◆ Aim of the exercise
Begin at the line containing "let dst := leAt d 32 8" in the data below and go on through the line containing "(match (pageJobs s pgFSH).running.find? isMaint, s.fsh.maint", repeating each line exactly; include both ends and no other line.

◆ Source data

/-- All vectors of an APPEND become side entries with one new sequence number (R501, R513). -/
def appendCommit (d : List Byte) (new : List (Nat × Nat × List Nat)) : Eng (Nat × Nat) := do
  let b ← needBound
  let v := sideOf (← get) b.side
  let seq := (v.seq + 1) % 2 ^ 32
  fshFlagReady d
  commitSide b.side { v with entries := v.entries ++ new.map (fun e => ⟨e.1, e.2.1, e.2.2, seq⟩), seq := seq } v.entries.length
  fshFlag d
  pure (stDONE, 0)

/-- A DELETE reads and checks its IDs. -/
def deleteWork (j : Job) : Eng (Option (Nat × Nat)) := do
  let d := j.desc
  let b ← needBound
  let n := leAt d 60 2
  let ids ← readU32s (leAt d 32 8) n
  match (List.range n).find? (fun i => bitOf (ids.getD i 0) 31) with
  | some i => elemBad 32 i
  | none =>
    let s ← get
    let v := sideOf s b.side
    if 1048576 < v.tombs.length + n then estop 0x0502 (v.tombs.length + n)
    else
      emod (setMaint (some (.delete ids)))
      pure none

/-- All tombstones of a DELETE are committed with one new sequence number (R501, R514). -/
def deleteCommit (d : List Byte) (ids : List Nat) : Eng (Nat × Nat) := do
  let b ← needBound
  let v := sideOf (← get) b.side
  let seq := (v.seq + 1) % 2 ^ 32
  fshFlagReady d
  commitSide b.side { v with tombs := v.tombs ++ ids.map (fun x => (x, seq)), seq := seq } v.entries.length
  fshFlag d
  pure (stDONE, 0)

/-- APPEND (R513). -/
def execAppend (s : State) : Host.Outcome State Fault Refusal :=
  settle s (maintCommand 0x003 appendWork (fun j m s => match m with
    | .append new => if pastDeadline s j.deadline then maintMissed j s else maintEnd (appendCommit j.desc new) s
    | _ => s) s)

/-- DELETE (R514). -/
def execDelete (s : State) : Host.Outcome State Fault Refusal :=
  settle s (maintCommand 0x004 deleteWork (fun j m s => match m with
    | .delete ids => if pastDeadline s j.deadline then maintMissed j s else maintEnd (deleteCommit j.desc ids) s
    | _ => s) s)

/-! ### MERGE (R515, R516, R518) -/

/-- The entries of new list `l`: (code, ID). [DEDUCED, log entry 166] -/
def mergedList (b : FshBound) (v : FshSide) (snap l : Nat) : Eng (List (List Byte × Nat)) := do
  let en ← readDirEntry b.cur.dir l
  let bs ← eread en.1 (en.2 * b.m)
  let ids ← readU32s (idsAt b.m en.1 en.2) en.2
  let main := (List.range en.2).filterMap (fun p =>
    let id := ids.getD p 0
    if mainExcluded v b.cur.base snap id then none else some ((bs.drop (b.m * p)).take b.m, id))
  let side := ((sideView v b.cur.base snap).filter (fun x => decide (x.1.list = l) && !x.2)).map (fun x =>
    (x.1.code.map (BitVec.ofNat 8), x.1.id))
  pure (main ++ side)

/-- Places the lists one after another from `a`, each at a 64-byte boundary: directory entries and bytes.
[DEDUCED, log entry 166] -/
def placeLists (m : Nat) : Nat → List (List (List Byte × Nat)) → List (Nat × List Byte) × Nat
  | a, [] => ([], a)
  | a, l :: t =>
    if l.isEmpty then
      let r := placeLists m a t
      ((0, []) :: r.1, r.2)
    else
      let codes := (l.map (·.1)).flatten
      let bytes := codes ++ zeros (ceilTo codes.length 64 * 64 - codes.length) ++ l.flatMap (fun e => leBytes 4 e.2)
      let r := placeLists m ((a + bytes.length + 63) / 64 * 64) t
      ((a, bytes) :: r.1, if t.all (·.isEmpty) then a + bytes.length else r.2)

/-- The destination of a MERGE that aborts is undefined (R518). -/
def mergeScrap (s : State) : State :=
  match s.fsh.maint with
  | some (.merge m) => fillRange m.dst (m.dst + m.size) (.work s.freeCtr) (nextFree s)
  | _ => s

def mergeQuit (s : State) : State := maintQuit (mergeScrap s)

/-- A MERGE at its start takes its snapshot, reads the lists, and writes the new header and directory (R515). -/
def mergeBegin (j : Job) : Eng (Option (Nat × Nat)) := do
  let d := j.desc
  let b ← needBound
  let s ← get
  let v := sideOf s b.side
  let dst := leAt d 32 8
  emod (setMaint (some (.merge ⟨dst, leAt d 40 8, v.seq, 0, 0, []⟩)))
  let lists ← (List.range b.nlist).mapM (mergedList b v v.seq)
  let dir := dst + 128
  let first := (dir + 16 * b.nlist + 63) / 64 * 64
  let pl := placeLists b.m first lists
  let used := (if lists.all (·.isEmpty) then dir + 16 * b.nlist else pl.2) - dst
  if leAt d 40 8 < used then estop 0x0503 used
  else
    let n := (lists.map (·.length)).sum
    ewrite dst (patch (patch b.header 16 (leBytes 8 n)) 40 (leBytes 8 dir))
    ewrite dir ((List.zipWith (fun p (l : List (List Byte × Nat)) => leBytes 8 p.1 ++ leBytes 4 l.length ++ zeros 4) pl.1 lists).flatten)
    emod (setMaint (some (.merge ⟨dst, leAt d 40 8, v.seq, dir, n, pl.1⟩)))
    pure none

/-- A MERGE writes the next list, and goes on. -/
def mergeList (m : FshMerge) (w : Nat × List Byte) (rest : List (Nat × List Byte)) : Eng (Option (Nat × Nat)) := do
  ewrite w.1 w.2
  emod (setMaint (some (.merge { m with left := rest })))
  pure none

/-- A MERGE whose deadline has passed aborts with no switch (R518). -/
def mergeMissed (j : Job) (s : State) : State :=
  fshEnd isMaint stABORT_DEADLINE (now s) (mergeQuit (missEvent pgFSH j s))

/-- A running MERGE goes on to the next list boundary, where its deadline is checked; one with no list left waits to switch. -/
def mergeAdvance (j : Job) (m : FshMerge) (s : State) : State :=
  match m.left with
  | [] => s
  | w :: rest =>
    if pastDeadline s j.deadline then mergeMissed j s
    else runUnitFrom s pgFSH mergeQuit (fshEnd isMaint) (mergeList m w rest) s

/-- MERGE (R515): starts, writes the new lists, and waits to switch. -/
def execMerge (s : State) : Host.Outcome State Fault Refusal :=
  settle s (match (pageJobs s pgFSH).running.find? isMaint, s.fsh.maint with
    | some j, some (.merge m) => if pageOn s pgFSH then mergeAdvance j m s else s
    | _, _ => fshStart isMaint 0x005 (fun j => runUnitFrom s pgFSH mergeQuit (fshEnd isMaint) (mergeBegin j)) s)

/-- The running MERGE that waits to switch. -/
def mergeWaiting (s : State) : Option (Job × FshMerge) :=
  match (pageJobs s pgFSH).running.find? isMaint, s.fsh.maint with
  | some j, some (.merge m) => if m.left.isEmpty then some (j, m) else none
  | _, _ => none

/-- The switch in one instant (R516). -/
def switchWork (j : Job) (m : FshMerge) : Eng (Nat × Nat) := do
  let b ← needBound
  let s ← get
  let v := sideOf s b.side
  let cur : FshEpoch := ⟨(b.cur.num + 1) % 2 ^ 32, m.snap, m.dir, m.nvec⟩
  fshFlagReady j.desc
  keepSide b.side { v with epoch := cur.num, base := m.snap }
  let used := match s.fsh.snap with | some x => decide (x.1.num = b.cur.num) | none => false
  emod (fun s => raise pgFSH 0x100 sevINFO cur.num (incCnt pgFSH 0x0C0 1 (setBound { b with cur := cur, prev := some b.cur } s)))
  if !used then emod retireEpoch
  fshFlag j.desc
  emod maintQuit
  pure (stDONE, 0)

/-- EPOCH_SWITCH (R516): no SEARCH runs on the previous epoch, and the deadline has not passed (R518). -/
def execEpochSwitch (s : State) : Host.Outcome State Fault Refusal :=
  settle s (match mergeWaiting s, s.fsh.bound with
    | some m, some b =>
      if b.prev.isSome || !pageOn s pgFSH then s
      else if pastDeadline s m.1.deadline then mergeMissed m.1 s
      else runUnitFrom s pgFSH mergeQuit (fshEnd isMaint) (some <$> switchWork m.1 m.2) s
    | _, _ => s)

/-- EPOCH_RETIRED (R516): the SEARCH that runs on the previous epoch ends, and with it the epoch. -/
def execEpochRetired (s : State) : Host.Outcome State Fault Refusal :=
  settle s (match (pageJobs s pgFSH).running.find? isSearch, s.fsh.bound, s.fsh.snap, s.fsh.search with
    | some j, some b, some x, some r =>
      (match b.prev with
        | some p => if p.num = x.1.num ∧ r.left = [] ∧ pageOn s pgFSH = true then searchAdvance j r s else s
        | none => s)
    | _, _, _, _ => s)

/-- MERGE_DEADLINE (R518): the deadline passes while the MERGE waits to switch. -/
def execMergeDeadline (s : State) : Host.Outcome State Fault Refusal :=
  settle s (match mergeWaiting s with
    | some m => if pastDeadline s m.1.deadline then mergeMissed m.1 s else s
    | none => s)

/-- Everything a fence or the loss of PD7 takes from the running jobs. -/
def fshStop (s : State) : State := mergeQuit (searchQuit s)

/-! ### What the page shows (R519) -/

/-- `FSH_STATE`: the piece of the SEARCH that runs, or its writing; the maintenance job that runs; else what holds a unit's head. -/
def fshStateWord (s : State) : Nat :=
  let held (f : Job → Bool) : Bool := match unitHead s f with
    | some j => depsMet s pgFSH j (fshAddrs j) && trigHeld s pgFSH (fshTrig j)
    | none => false
  let se := match s.fsh.search with
    | some r => (match r.left with | m :: _ => m.1 | [] => 4)
    | none => if (pageJobs s pgFSH).queue.any isSearch && bindHeld s then 6 else if held isSearch then 5 else 0
  let ma := match s.fsh.maint with
    | some (.bind _ _) => 1
    | some (.append _) => 2
    | some (.delete _) => 3
    | some (.merge m) => if m.left.isEmpty then 5 else 4
    | none => if held isMaint then 6 else 0
  se + ma * 16 + b2n s.fsh.bound.isSome * 256

/-- The registers 0x084 to 0x0A4 that show the bound index. -/
def fshWord (s : State) (off : Nat) : Nat :=
  match s.fsh.bound with
  | none => 0
  | some b =>
    let v := sideOf s b.side
    let users := match s.fsh.snap, b.prev with | some x, some p => b2n (decide (x.1.num = p.num)) | _, _ => 0
    match off with
    | 0x084 => b.cur.num
    | 0x088 => v.seq
    | 0x08C => v.entries.length
    | 0x090 => v.tombs.length
    | 0x094 => users + b2n b.prev.isSome * 2 ^ 16
    | 0x098 => b.cur.dir % 2 ^ 32
    | 0x09C => b.cur.dir / 2 ^ 32
    | 0x0A0 => b.cur.nvec % 2 ^ 32
    | 0x0A4 => b.cur.nvec / 2 ^ 32
    | _ => 0

end Sys2Proof.Machine
end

◆ Solution to this task
  let dst := leAt d 32 8
  emod (setMaint (some (.merge ⟨dst, leAt d 40 8, v.seq, 0, 0, []⟩)))
  let lists ← (List.range b.nlist).mapM (mergedList b v v.seq)
  let dir := dst + 128
  let first := (dir + 16 * b.nlist + 63) / 64 * 64
  let pl := placeLists b.m first lists
  let used := (if lists.all (·.isEmpty) then dir + 16 * b.nlist else pl.2) - dst
  if leAt d 40 8 < used then estop 0x0503 used
  else
    let n := (lists.map (·.length)).sum
    ewrite dst (patch (patch b.header 16 (leBytes 8 n)) 40 (leBytes 8 dir))
    ewrite dir ((List.zipWith (fun p (l : List (List Byte × Nat)) => leBytes 8 p.1 ++ leBytes 4 l.length ++ zeros 4) pl.1 lists).flatten)
    emod (setMaint (some (.merge ⟨dst, leAt d 40 8, v.seq, dir, n, pl.1⟩)))
    pure none

/-- A MERGE writes the next list, and goes on. -/
def mergeList (m : FshMerge) (w : Nat × List Byte) (rest : List (Nat × List Byte)) : Eng (Option (Nat × Nat)) := do
  ewrite w.1 w.2
  emod (setMaint (some (.merge { m with left := rest })))
  pure none

/-- A MERGE whose deadline has passed aborts with no switch (R518). -/
def mergeMissed (j : Job) (s : State) : State :=
  fshEnd isMaint stABORT_DEADLINE (now s) (mergeQuit (missEvent pgFSH j s))

/-- A running MERGE goes on to the next list boundary, where its deadline is checked; one with no list left waits to switch. -/
def mergeAdvance (j : Job) (m : FshMerge) (s : State) : State :=
  match m.left with
  | [] => s
  | w :: rest =>
    if pastDeadline s j.deadline then mergeMissed j s
    else runUnitFrom s pgFSH mergeQuit (fshEnd isMaint) (mergeList m w rest) s

/-- MERGE (R515): starts, writes the new lists, and waits to switch. -/
def execMerge (s : State) : Host.Outcome State Fault Refusal :=
  settle s (match (pageJobs s pgFSH).running.find? isMaint, s.fsh.maint with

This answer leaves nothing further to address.